When did it become taboo to counsel people to trust God? Every time I read the Bible I am confronted with the same words, "Trust ME." God knows that I don't trust Him as I ought, so He has jam-packed His love letter to me with reminders of His faithfulness. Yet, when I talk to people about the things I'm wrestling with (Jacob style) they rarely counsel me to trust God. This is not a judgment on my friends, I do the same thing. So why do we not encourage each other to trust God? Are we too scientific for that, or is it that we are control freaks?
When I talk to people about our inability to get pregnant I hear all kinds of things. Some have suggested that I talk to their friends or family members who have had infertility issues. As if somehow a bunch of frustrated, depressed, confused, angry women in a room together is a good idea! Some have asked me why we haven't just done any number of fertility treatments that worked for some distant relative or friend of theirs. Right, because I'm made of money, and would love to spend everything I have on something that is a maybe, and for many women is a no. Some have laughed it off like, why would you want kids (while they are holding a screaming toddler who just doesn't want to obey mommy.) I admit, other people's children have the capacity to make me want to get a hysterectomy, and yet I know from talking to these same stressed out mommies that when it is good it is better-than-amazing good. And then there are the times where I just have to walk away while people are telling me that acupuncture, special foods, and adopting will magically open up my womb.
It is a rare friend who will tell me that they don't understand why this is happening, but they do understand that I need to trust God. I can't tell you how valuable that is to a person in the depths of despair. Reaffirming truth that the person already knows, not in a "please stop crying, this is awkward" way, but in a "I love you too much to let you deny the truth" way, can help them remember who is in control of this mess called life.
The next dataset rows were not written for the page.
/-- spec/30_encoding.md section 4: a few words of the opcode map, one of each family, decode to
their instructions. The names of the operands C to L rest on the spec's own decision D1 (log 4), of
the pairs on D2 (log 6), and that 0x20 is a NOP on D4 (log 7). -/
def Obligations.SpecWordsDecode : Prop :=
  decodeTableWord 8 0x20 = some (.nop 2) ∧
  decodeTableWord 24 0x123421 = some (.ldR16Imm16 .hl 0x1234) ∧
  decodeTableWord 24 0xC10008 = some (.ldImm16SP 0xC100) ∧
  decodeTableWord 8 0x2A = some (.ldAR16mem .hlInc) ∧
  decodeTableWord 16 0x423E = some (.ldR8Imm8 .a 0x42) ∧
  decodeTableWord 8 0x1F = some .rra ∧
  decodeTableWord 8 0x53 = some (.ldR8R8 .d .e) ∧
  decodeTableWord 8 0x76 = some .reservedHalt ∧
  decodeTableWord 8 0x80 = some (.addA (.reg .b)) ∧
  decodeTableWord 8 0xBE = some (.cpA .indirectHL) ∧
  decodeTableWord 8 0x38 = some .unimplemented38 ∧
  decodeTableWord 8 0xC3 = some (.block3 0xC3)

/-- spec/30_encoding.md sections 3 and 4: decoding the bytes of any well-formed instruction gives it
back, with every operand, and leaves the bytes after it. -/
def Obligations.DecodeReadsBackEncode : Prop :=
  ∀ (i : Instr) (rest : List Byte), i.wellFormed = true → decode (encode i ++ rest) = .ok (i, rest)

/-- spec/30_encoding.md section 4: whatever decodes is the encoding of what it decodes to, which is
well formed, so every opcode has one meaning; and decoding fails only where the bytes run out. -/
def Obligations.EncodeGivesBackDecodedBytes : Prop :=
  (∀ (bytes : List Byte) (i : Instr) (rest : List Byte), decode bytes = .ok (i, rest) →
    i.wellFormed = true ∧ bytes = encode i ++ rest) ∧
  ∀ o b1 b2 : Byte, ∀ rest, ∃ i after, decode (o :: b1 :: b2 :: rest) = .ok (i, after)

/-- spec/30_encoding.md sections 3 and 5: 184 opcodes execute and 72 fault, 57, 63 and 64 of the
first in blocks 0, 1 and 2; the length of an instruction is 3, 2 or 1 by its opcode, and a faulting
opcode has none. The 4 NOP opcodes among the 184 rest on decision D4 (log 7). -/
def Obligations.OpcodeCountsAndLengths : Prop :=
  (let all := (List.range 256).map (BitVec.ofNat 8)
   let executes := all.filter fun o => (faultCause o).isNone
   executes.length = 184 ∧ all.length - executes.length = 72 ∧
   (executes.filter fun o => decide (fieldX o = 0)).length = 57 ∧
   (executes.filter fun o => decide (fieldX o = 1)).length = 63 ∧
   (executes.filter fun o => decide (fieldX o = 2)).length = 64) ∧
  ∀ o : Byte, opcodeLength o =
    if (faultCause o).isSome then none
    else if o ∈ [0x01, 0x11, 0x21, 0x31, 0x08] then some 3
    else if o ∈ [0x06, 0x0E, 0x16, 0x1E, 0x26, 0x2E, 0x36, 0x3E] then some 2
    else some 1

/-! ## Block 0: 16-bit (spec/42_block0_16bit.md)

Each statement says of `exec`, for every state: that it completes, the opcode bytes, what is
fetched and accessed on the MEM port, every register, flag and byte of memory. -/

/-- spec/42_block0_16bit.md, NOP: only PC moves. That p is free is decision D4 (log 7). -/
def Obligations.NopOnlyAdvancesPc : Prop :=
  ∀ (p : BitVec 2) (s : State), ∃ t, exec (.nop p) s = .next t ∧
    encode (.nop p) = [BitVec.ofNat 8 (0x10 * p.toNat)] ∧
    Took 1 [] s t ∧ SameRegsBut [] s t ∧ t.flags = s.flags ∧ t.sp = s.sp ∧ SameMem s t

/-- R131: LD r16,imm16. -/
def Obligations.LoadPairImmediate : Prop :=
  ∀ (dst : R16) (nn : Word) (s : State), ∃ t, exec (.ldR16Imm16 dst nn) s = .next t ∧
    encode (.ldR16Imm16 dst nn) =
      [BitVec.ofNat 8 (0x01 + 0x10 * dst.index.toNat), loByte nn, hiByte nn] ∧
    Took 3 [] s t ∧ t.getR16 dst.reg16 = nn ∧ SameRegsBut dst.cells s t ∧
    (dst ≠ .sp → t.sp = s.sp) ∧ t.flags = s.flags ∧ SameMem s t

/-- spec/42_block0_16bit.md, LD [r16mem],A: the store is at the old pair, HL changes after it. That
HL+1 and HL-1 wrap is decision D7 (log 9). -/
def Obligations.StoreAThroughPair : Prop :=
  ∀ (m : R16Mem) (s : State), ∃ t, exec (.ldR16memA m) s = .next t ∧
    encode (.ldR16memA m) = [BitVec.ofNat 8 (0x02 + 0x10 * m.index.toNat)] ∧
    s.r16memAddr m = (match m with
      | .bc => s.getR16 .bc
      | .de => s.getR16 .de
      | .hlInc | .hlDec => s.getR16 .hl) ∧
    Took 1 [.write (s.r16memAddr m) s.a] s t ∧
    (s.mem.wf = true → t.mem.read (s.r16memAddr m).toNat = s.a) ∧
    SameMemBut [s.r16memAddr m] s t ∧
    t.hl = hlAfter m s.hl ∧ SameRegsBut m.cells s t ∧ t.flags = s.flags ∧ t.sp = s.sp

/-- spec/42_block0_16bit.md, LD A,[r16mem]: the read is at the old pair, HL changes after it. That
HL+1 and HL-1 wrap is decision D7 (log 9). -/
def Obligations.LoadAThroughPair : Prop :=
  ∀ (m : R16Mem) (s : State), ∃ t, exec (.ldAR16mem m) s = .next t ∧
    encode (.ldAR16mem m) = [BitVec.ofNat 8 (0x0A + 0x10 * m.index.toNat)] ∧
    s.r16memAddr m = (match m with
      | .bc => s.getR16 .bc
      | .de => s.getR16 .de
      | .hlInc | .hlDec => s.getR16 .hl) ∧
    Took 1 [.read (s.r16memAddr m) (s.answer 1 (s.r16memAddr m))] s t ∧
    t.a = s.answer 1 (s.r16memAddr m) ∧
    t.hl = hlAfter m s.hl ∧ SameRegsBut (.a :: m.cells) s t ∧ t.flags = s.flags ∧ t.sp = s.sp ∧
    SameMem s t

/-- spec/42_block0_16bit.md, LD [imm16],SP: low byte at imm16, high byte at imm16+1. That imm16+1
wraps is decision D7 (log 9) and that the low byte is written first decision D8 (log 10). -/
def Obligations.StoreSpAtImmediate : Prop :=
  ∀ (nn : Word) (s : State), ∃ t, exec (.ldImm16SP nn) s = .next t ∧
    encode (.ldImm16SP nn) = [0x08, loByte nn, hiByte nn] ∧
    Took 3 [.write nn (loByte s.sp), .write (nn + 1) (hiByte s.sp)] s t ∧
    (s.mem.wf = true → t.mem.read nn.toNat = loByte s.sp ∧
      t.mem.read ((nn.toNat + 1) % 65536) = hiByte s.sp) ∧
    SameMemBut [nn, nn + 1] s t ∧
    SameRegsBut [] s t ∧ t.flags = s.flags ∧ t.sp = s.sp

/-- R135, R136: INC r16 and DEC r16 wrap and touch no flag. -/
def Obligations.StepPairWithoutFlags : Prop :=
  ∀ (dst : R16) (s : State),
    (∃ t, exec (.incR16 dst) s = .next t ∧
      encode (.incR16 dst) = [BitVec.ofNat 8 (0x03 + 0x10 * dst.index.toNat)] ∧
      Took 1 [] s t ∧
      (t.getR16 dst.reg16).toNat = ((s.getR16 dst.reg16).toNat + 1) % 65536 ∧
      SameRegsBut dst.cells s t ∧ (dst ≠ .sp → t.sp = s.sp) ∧ t.flags = s.flags ∧ SameMem s t) ∧
    (∃ t, exec (.decR16 dst) s = .next t ∧
      encode (.decR16 dst) = [BitVec.ofNat 8 (0x0B + 0x10 * dst.index.toNat)] ∧
      Took 1 [] s t ∧
      (t.getR16 dst.reg16).toNat = ((s.getR16 dst.reg16).toNat + 65535) % 65536 ∧
      SameRegsBut dst.cells s t ∧ (dst ≠ .sp → t.sp = s.sp) ∧ t.flags = s.flags ∧ SameMem s t)

/-- R137: ADD HL,r16: the 16-bit sum, Z kept, N 0, H the carry out of bit 11, C out of bit 15. -/
def Obligations.AddPairToHl : Prop :=
  ∀ (w : R16) (s : State), ∃ t, exec (.addHLR16 w) s = .next t ∧
    encode (.addHLR16 w) = [BitVec.ofNat 8 (0x09 + 0x10 * w.index.toNat)] ∧
    Took 1 [] s t ∧
    t.hl.toNat = (s.hl.toNat + (s.getR16 w.reg16).toNat) % 65536 ∧
    t.flags.z = s.flags.z ∧ t.flags.n = false ∧
    (t.flags.h = true ↔ s.hl.toNat % 4096 + (s.getR16 w.reg16).toNat % 4096 > 0x0FFF) ∧
    (t.flags.c = true ↔ s.hl.toNat + (s.getR16 w.reg16).toNat > 0xFFFF) ∧
    SameRegsBut [.h, .l] s t ∧ t.sp = s.sp ∧ SameMem s t

/-! ## Block 0: 8-bit (spec/43_block0_8bit.md) -/

/-- R150, R152: INC r8 and DEC r8: the byte mod 256, Z, N, H from it, C kept. -/
def Obligations.StepByteRegister : Prop :=
  ∀ (r : R8) (s : State),
    (∃ t, exec (.incR8 r) s = .next t ∧
      encode (.incR8 r) = [BitVec.ofNat 8 (0x04 + 0x08 * r.index.toNat)] ∧
      Took 1 [] s t ∧ (t.getR8 r).toNat = ((s.getR8 r).toNat + 1) % 256 ∧
      t.flags = { z := decide (s.getR8 r = 0xFF), n := false,
                  h := decide ((s.getR8 r).toNat % 16 = 0xF), c := s.flags.c } ∧
      SameRegsBut [r] s t ∧ t.sp = s.sp ∧ SameMem s t) ∧
    (∃ t, exec (.decR8 r) s = .next t ∧
      encode (.decR8 r) = [BitVec.ofNat 8 (0x05 + 0x08 * r.index.toNat)] ∧
      Took 1 [] s t ∧ (t.getR8 r).toNat = ((s.getR8 r).toNat + 255) % 256 ∧
      t.flags = { z := decide (s.getR8 r = 0x01), n := true,
                  h := decide ((s.getR8 r).toNat % 16 = 0), c := s.flags.c } ∧
      SameRegsBut [r] s t ∧ t.sp = s.sp ∧ SameMem s t)

/-- R151, R153: INC [HL] and DEC [HL]: read then write at HL, flags as the register forms, no
register but PC changed. -/
def Obligations.StepByteInMemory : Prop :=
  ∀ s : State, let v := s.answer 1 s.hl
    (∃ t, exec .incHL s = .next t ∧ encode .incHL = [0x34] ∧
      Took 1 [.read s.hl v, .write s.hl (BitVec.ofNat 8 (v.toNat + 1))] s t ∧
      (s.mem.wf = true → (t.mem.read s.hl.toNat).toNat = (v.toNat + 1) % 256) ∧
      SameMemBut [s.hl] s t ∧
      t.flags = { z := decide (v = 0xFF), n := false, h := decide (v.toNat % 16 = 0xF),
                  c := s.flags.c } ∧
      SameRegsBut [] s t ∧ t.sp = s.sp) ∧
    (∃ t, exec .decHL s = .next t ∧ encode .decHL = [0x35] ∧
      Took 1 [.read s.hl v, .write s.hl (BitVec.ofNat 8 (v.toNat + 255))] s t ∧
      (s.mem.wf = true → (t.mem.read s.hl.toNat).toNat = (v.toNat + 255) % 256) ∧
      SameMemBut [s.hl] s t ∧
      t.flags = { z := decide (v = 0x01), n := true, h := decide (v.toNat % 16 = 0),
                  c := s.flags.c } ∧
      SameRegsBut [] s t ∧ t.sp = s.sp)

/-- R154: LD r8,imm8. -/
def Obligations.LoadByteImmediate : Prop :=
  ∀ (dst : R8) (n : Byte) (s : State), ∃ t, exec (.ldR8Imm8 dst n) s = .next t ∧
    encode (.ldR8Imm8 dst n) = [BitVec.ofNat 8 (0x06 + 0x08 * dst.index.toNat), n] ∧
    Took 2 [] s t ∧ t.getR8 dst = n ∧ SameRegsBut [dst] s t ∧ t.flags = s.flags ∧ t.sp = s.sp ∧
    SameMem s t

/-- R155: LD [HL],imm8: one write at HL, no read there. -/
def Obligations.StoreByteImmediate : Prop :=
  ∀ (n : Byte) (s : State), ∃ t, exec (.ldHLImm8 n) s = .next t ∧
    encode (.ldHLImm8 n) = [0x36, n] ∧
    Took 2 [.write s.hl n] s t ∧
    (s.mem.wf = true → t.mem.read s.hl.toNat = n) ∧ SameMemBut [s.hl] s t ∧
    SameRegsBut [] s t ∧ t.flags = s.flags ∧ t.sp = s.sp

/-- R156, R157: RLCA and RRCA: the circular rotates of A, Z, N and H forced to 0. -/
def Obligations.RotateACircular : Prop :=
  ∀ s : State,
    (∃ t, exec .rlca s = .next t ∧ encode .rlca = [0x07] ∧ Took 1 [] s t ∧
      t.a.toNat = s.a.toNat * 2 % 256 + s.a.toNat / 128 ∧
      t.flags = { z := false, n := false, h := false, c := s.a.getLsbD 7 } ∧
      SameRegsBut [.a] s t ∧ t.sp = s.sp ∧ SameMem s t) ∧
    (∃ t, exec .rrca s = .next t ∧ encode .rrca = [0x0F] ∧ Took 1 [] s t ∧
      t.a.toNat = s.a.toNat / 2 + s.a.toNat % 2 * 128 ∧
      t.flags = { z := false, n := false, h := false, c := s.a.getLsbD 0 } ∧
      SameRegsBut [.a] s t ∧ t.sp = s.sp ∧ SameMem s t)

/-- R158, R159: RLA and RRA: the rotates of A through Carry, Z, N and H forced to 0. -/
def Obligations.RotateAThroughCarry : Prop :=
  ∀ s : State,
    (∃ t, exec .rla s = .next t ∧ encode .rla = [0x17] ∧ Took 1 [] s t ∧
      t.a.toNat = s.a.toNat * 2 % 256 + s.flags.c.toNat ∧
      t.flags = { z := false, n := false, h := false, c := s.a.getLsbD 7 } ∧
      SameRegsBut [.a] s t ∧ t.sp = s.sp ∧ SameMem s t) ∧
    (∃ t, exec .rra s = .next t ∧ encode .rra = [0x1F] ∧ Took 1 [] s t ∧
      t.a.toNat = s.a.toNat / 2 + s.flags.c.toNat * 128 ∧
      t.flags = { z := false, n := false, h := false, c := s.a.getLsbD 0 } ∧
      SameRegsBut [.a] s t ∧ t.sp = s.sp ∧ SameMem s t)

/-! ## Block 1 (spec/44_block1_moves.md) -/

/-- R170: LD r8,r8. -/
def Obligations.MoveRegisterToRegister : Prop :=
  ∀ (dst src : R8) (s : State), ∃ t, exec (.ldR8R8 dst src) s = .next t ∧
    encode (.ldR8R8 dst src) =
      [BitVec.ofNat 8 (0x40 + 0x08 * dst.index.toNat + src.index.toNat)] ∧
    Took 1 [] s t ∧ t.getR8 dst = s.getR8 src ∧ SameRegsBut [dst] s t ∧ t.flags = s.flags ∧
    t.sp = s.sp ∧ SameMem s t

/-- R171: LD r8,[HL]: the read is at the old HL. -/
def Obligations.MoveMemoryToRegister : Prop :=
  ∀ (dst : R8) (s : State), ∃ t, exec (.ldR8HL dst) s = .next t ∧
    encode (.ldR8HL dst) = [BitVec.ofNat 8 (0x46 + 0x08 * dst.index.toNat)] ∧
    Took 1 [.read s.hl (s.answer 1 s.hl)] s t ∧ t.getR8 dst = s.answer 1 s.hl ∧
    SameRegsBut [dst] s t ∧ t.flags = s.flags ∧ t.sp = s.sp ∧ SameMem s t

/-- R172: LD [HL],r8: one write at HL, no register changed. -/
def Obligations.MoveRegisterToMemory : Prop :=
  ∀ (src : R8) (s : State), ∃ t, exec (.ldHLR8 src) s = .next t ∧
    encode (.ldHLR8 src) = [BitVec.ofNat 8 (0x70 + src.index.toNat)] ∧
    Took 1 [.write s.hl (s.getR8 src)] s t ∧
    (s.mem.wf = true → t.mem.read s.hl.toNat = s.getR8 src) ∧ SameMemBut [s.hl] s t ∧
    SameRegsBut [] s t ∧ t.flags = s.flags ∧ t.sp = s.sp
Even in the times where it aggrivates me to hear AGAIN that I need to fully rely on God, I am eventually thankful for the reminder that I have to submit all things to Him, not just the things that I'm joyful about.
But how do I break the taboo around the truth? I guess that is where genuine fellowship comes in. If I am in someone's life, and we are holding each other accountable, then I should be bold enough to remind my friend to trust God, even when it hurts. I should be humble enough to hear it from someone who loves me enough to say it.
Nevertheless, not my will, but Yours be done.